After some hiccups, I got the whole thing to build (which takes forever now) and ran the first test. Paradoxically, it made no difference to execution speed, and it increased memory usage far more than it should have. Worse, I'm running only release-mode builds, because debug builds literally can't cope with my sample input in less than an hour or so. (That's how much excess cruft qi generates... eurgh.) This means that my profiler can't see true call stacks, but rather has to cope with the maze of semi-collapsed templated inline calls that fill the parser.
It took forever, therefore, to make a simple discovery that's had me kicking myself for several minutes now.
The AST structure for Epoch makes heavy use of boost::variant. The AST is also self-recursive, meaning that several nodes are defined in terms of themselves.
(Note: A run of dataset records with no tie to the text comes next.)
/-- What the package has sent out through its ports, in order (log 20). -/
inductive OutMsg where
  /-- A completion or refusal of a launch message on the Rhogil port (R389). -/
  | launchAnswer (vf lid status : Nat)
  /-- A launch has completed or failed (R380, R389). -/
  | launchDone (vf lid : Nat) (failed : Bool)
  /-- A segment or request of a command to another package (R399, R404, R405): the end point it goes to, the JobID, and the
  message and segment numbers. -/
  | segment (fep job msg seg : Nat) (cmd : Instr) (data : List Byte)
  /-- An answer to an inbound segment (R405, R407). -/
  | inboundAnswer (vf src msg seg status : Nat) (data : List Byte)
  /-- A request to send a segment again (R406, R409). -/
  | resend (vf src msg seg : Nat)
  /-- The delivery context of a message is closed (R403). -/
  | close (fep msg : Nat)
  /-- A message of a gang launch to or from the chip of a rank (R413, R414). -/
  | gang (gang rank : Nat) (msg : GangMsg)
  /-- The coordinator's answer: a gang launch has failed, with the ranks that acknowledged (R414). -/
  | gangFailed (vf gang : Nat) (acks : List Nat)
  /-- Bytes that a command writes to host memory, at a host address (R391). -/
  | host (vf addr : Nat) (data : List Byte)
  /-- A record has been written into a VF's fault ring (R388). -/
  | ringNotice (vf : Nat)
  /-- A report to system software that is no fault record: kind and subject (R335, R336, R389). -/
  | report (kind subject : Nat)
  deriving DecidableEq, Repr

/-- The whole package. `firmware` says that the firmware image has been verified (R394), `thermAt` is the ref tick of the
steward's latest LEVEL (R303). `ports` gives the ref tick since which a port has been down (R399), `feps` the table of fabric
end points (R400), `cached` the lines of which a cache holds a clean copy (R286). `pace` is the model's own (log 68): the most accesses of one instruction, command or commit that
are performed in one step. -/
structure State where
  cur : Agent
  agenda : List Move
  pace : Option Nat
  free : Nat
  outbox : List OutMsg
  refTick : W64
  offer : BitVec 128
  accept : BitVec 128
  acceptLocked : Bool
  firmware : Bool
  thermAt : Nat
  nextLid : Nat
  nextRec : Nat
  nextAge : Nat
  nextFence : Nat
  nextPost : Nat
  launches : NMap Launch
  teams : NMap Team
  roles : NMap Role
  vfs : NMap Vf
  parts : NMap Part
  clusters : NMap Cluster
  cores : NMap Core
  dies : NMap Die
  hbmStacks : NMap Stack
  hbm : NMap Byte
  dirty : NMap DirtyLine
  homeHist : NMap (List (Nat × Nat))
  pchOwner : NMap Nat
  clusterOwner : NMap Nat
  ports : NMap (Option Nat)
  feps : NMap Nat
  cached : List (CacheAt × Nat)
  links : NMap Nat
  linkDown : NMap Bool
  xmssIndex : Nat
  tasks : NMap DTask
  rows : NMap DRow
  gangs : NMap Gang
  fired : NMap Fired
  deriving DecidableEq, Repr

/-! ## Defaults of the record maps, and the state after package reset -/

/-- Lane state of no lanes. -/
def Lanes.empty : Lanes :=
  { groups := 0, budget := 0, regs := [], bad := [], preds := List.replicate 15 0, base := 0, e := 0,
    stack := [], rng := 1, latches := [none, none, none], pend := [], back := [], watch := [] }

/-- A role that has not been dispatched. -/
def Role.empty : Role :=
  { dp := 0, pc := 0, sregs := [], lanes := Lanes.empty, views := List.replicate 8 0, blocks := [],
    lanePc := 0, laneSeq := 0, msets := [], engs := [], q6 := [], q15 := [], trapPc := 0, trapCause := 0,
    trapLpc := 0, aside := none, arrivals := [], flight := [], popped := none, part := [], partAt := none, hold := none,
    lxOut := 0, gangSeen := [], spark := .none, lpark := .none, waita := none, armed := [],
    atoms := [], stage := 0, relayed := false, yieldS := 0, yieldL := 0, readyS := 0, readyL := 0, txArr := none,
    finished := false, stopped := none, rescale := false, parkTicks := 0, issuedNo := 0 }
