/-- The effect of VACCSC and VACCZ on every element (R240, R242). -/
def State.accMap (s : State) (w : LxWord) (v : BitVec 3) (f : XVal → XVal) : LxOut :=
  let l := (s.role w.rk).lanes
  let cv := w.view v
  ⟨[(w.rk, tileElems.flatMap fun e =>
      accBytes cv e.1 e.2 (roundTo (f (decodeF .f32 (accVal l s.free cv e.1 e.2))) .f32 .rne false 0).bits)],
    .start 0, 0, []⟩

/-- What a joint word computes (R235, R240 to R242). -/
def State.lxCompute (s : State) (j : LxJob) : LxOut :=
  match j.lxs with
  | [] => ⟨[], .start 0, 0, []⟩
  | w :: _ =>
    match w.word with
    | .vaccz _ v => s.accMap w v fun _ => .fin false 0 1
    | .vaccsc _ v b add =>
      let sc := decodeF .f32 ((w.snap.getD b.toNat 0).toNat % 2 ^ 32)
      s.accMap w v fun x => if add then xadd false x sc else xmul x sc
    | .vaccrd _ v d fs clr wb coff => s.accrdJob j w v d fs clr wb coff
    | _ => s.mulJob j

/-! ## The engine's events -/

/-- Steps of a multiplication whose column vectors are all dead (R232, R234). -/
def State.deadSteps (s : State) (w : LxWord) (m : LxMul) : Nat :=
  let g := s.geoOf w m
  if bitOf m.sparse.toNat 1 then
    ((List.range g.steps).filter fun i => (s.scratchLoad (teamOf w.rk) (g.y + 16 * i) 16).all fun b => b == 0).length
  else 0

/-- The occupancy of a word in clk (R232). -/
def State.occupancy (s : State) (j : LxJob) (w : LxWord) : Nat :=
  match w.word with
  | .vaccz _ _ => 8
  | i =>
    match lxMulOf i with
    | some m =>
      let g := s.geoOf w m
      (g.steps - s.deadSteps w m) * (16 * j.lxs.length) * (if g.form = 3 then 3 else 1)
        / (if bitOf m.sparse.toNat 0 then 2 else 1)
    | none => 16

/-- The nominal cost of a word's occupancy, in 1/16 pJ (R382). -/
def State.lxNominal (s : State) (j : LxJob) (w : LxWord) : Nat :=
  let rate : Nat := match lxMulOf w.word with
    | some m => (match (s.geoOf w m).form with | 0 => 1100 | 1 => 1000 | _ => 900)
    | none => 300
  16 * rate * s.occupancy j w

/-- The engine's work is charged to the team (R382). -/
def State.lxCharge (s : State) (j : LxJob) : State :=
  match j.lxs with
  | [] => s
  | w :: _ =>
    s.chargeTeam (teamOf w.rk) (s.lxNominal j w)

/-- The engines of a cluster may start work: ALLOW is not negative, and no transition is under way
(R294, R301). -/
def State.engineMay (s : State) (cluster : Nat) : Bool :=
  decide (0 ≤ (s.cluster cluster).allow) && (s.cluster cluster).target.isNone

/-- The engine's reads of scratch count as accesses of its pages (R204). -/
def State.lxNotes (s : State) (j : LxJob) : State :=
  match j.lxs with
  | [] => s
  | w :: _ =>
    let rs := s.lxRanges w
    rs.foldl (fun t r => t.noteScratch (teamOf w.rk) r.1 r.2) s

/-- Register words of a member that the engine reads and that are bad: with a duplicate, or without one (R58). -/
def State.lxBadWords (s : State) (w : LxWord) (dup : Bool) : List Nat :=
  let bad := (s.role w.rk).lanes.bad
  if bad.isEmpty then [] else (s.lxWords w).filter fun k => bad.get? k == some dup
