/-! ## Events -/

/-- COPY_WT_RELEASE (R272): the token has reached the awaited value, and the command goes on. -/
def execCopyWtRelease (rk q : Nat) (s : State) : Res := .next (s.releaseWait rk q)

/-- COPY_COMPLETE (R266, R269, R271): the completion word is produced; MCHECK aborts an open transaction
(R252), RESCALE arms the trap of the pushing role. -/
def execCopyComplete (rk q : Nat) (s : State) : Res :=
  if 4 ≤ q then .next s
  else match (s.engQ rk q).run.bind Cmd.result with
    | none => .next s
    | some (st, _) =>
      if st = 7 && (s.team (teamOf rk)).abortable then .next (s.abortTeam (teamOf rk) 4)
      else
        let s1 := s.completeCmd rk q
        if st = 6 && (s1.engQ rk q).run.isNone then
          .next (s1.updRole rk fun r => { r with rescale := true })
        else .next s1

/-- CPCV_RESCALE_TRAP (R269, R199): the trap at the role's next scalar issue boundary, once the results of
accepted LX words have returned (R165). -/
def execCpcvRescaleTrap (rk : Nat) (s : State) : Res :=
  let r := s.role rk
  if r.rescale && r.lxOut = 0 && s.scalarBoundary rk then
    .next ((s.updRole rk fun r => { r with rescale := false }).userTrap rk 1 0 false r.pc)
  else .next s

end Sys2Proof.Machine
end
This necessitated (at one point) the use of boost::recursive_wrapper<> to ensure that the compiler could figure out the circular definitions.
That requirement went away a long time ago when I started doing deferred construction of AST nodes using my own wrapper template; but I never updated all of the uses of recursive_wrapper, because they never showed up in profiling - just allocation calls.
Out of random curiosity and frustration, I finally cracked open the code for recursive_wrapper to see how it does its magic.
Yep, you guessed it: it dynamically allocates the contained type.
That means that I'm not only allocating memory for the AST nodes, I'm allocating memory for the deferred variant that points to that AST node - and adding a level of pointless indirection to boot.
The good news is, removing recursive_wrapper isn't too hard, and speeds things up, although just a tiny bit.
The bad news is, now I have a rampant memory leak, and I'm utterly stumped as to why.
One step forward, thirty steps back, it seems.
Rule Number One of writing a linear allocator in C++: you still have to manually invoke destructors even if freeing the memory is a no-op.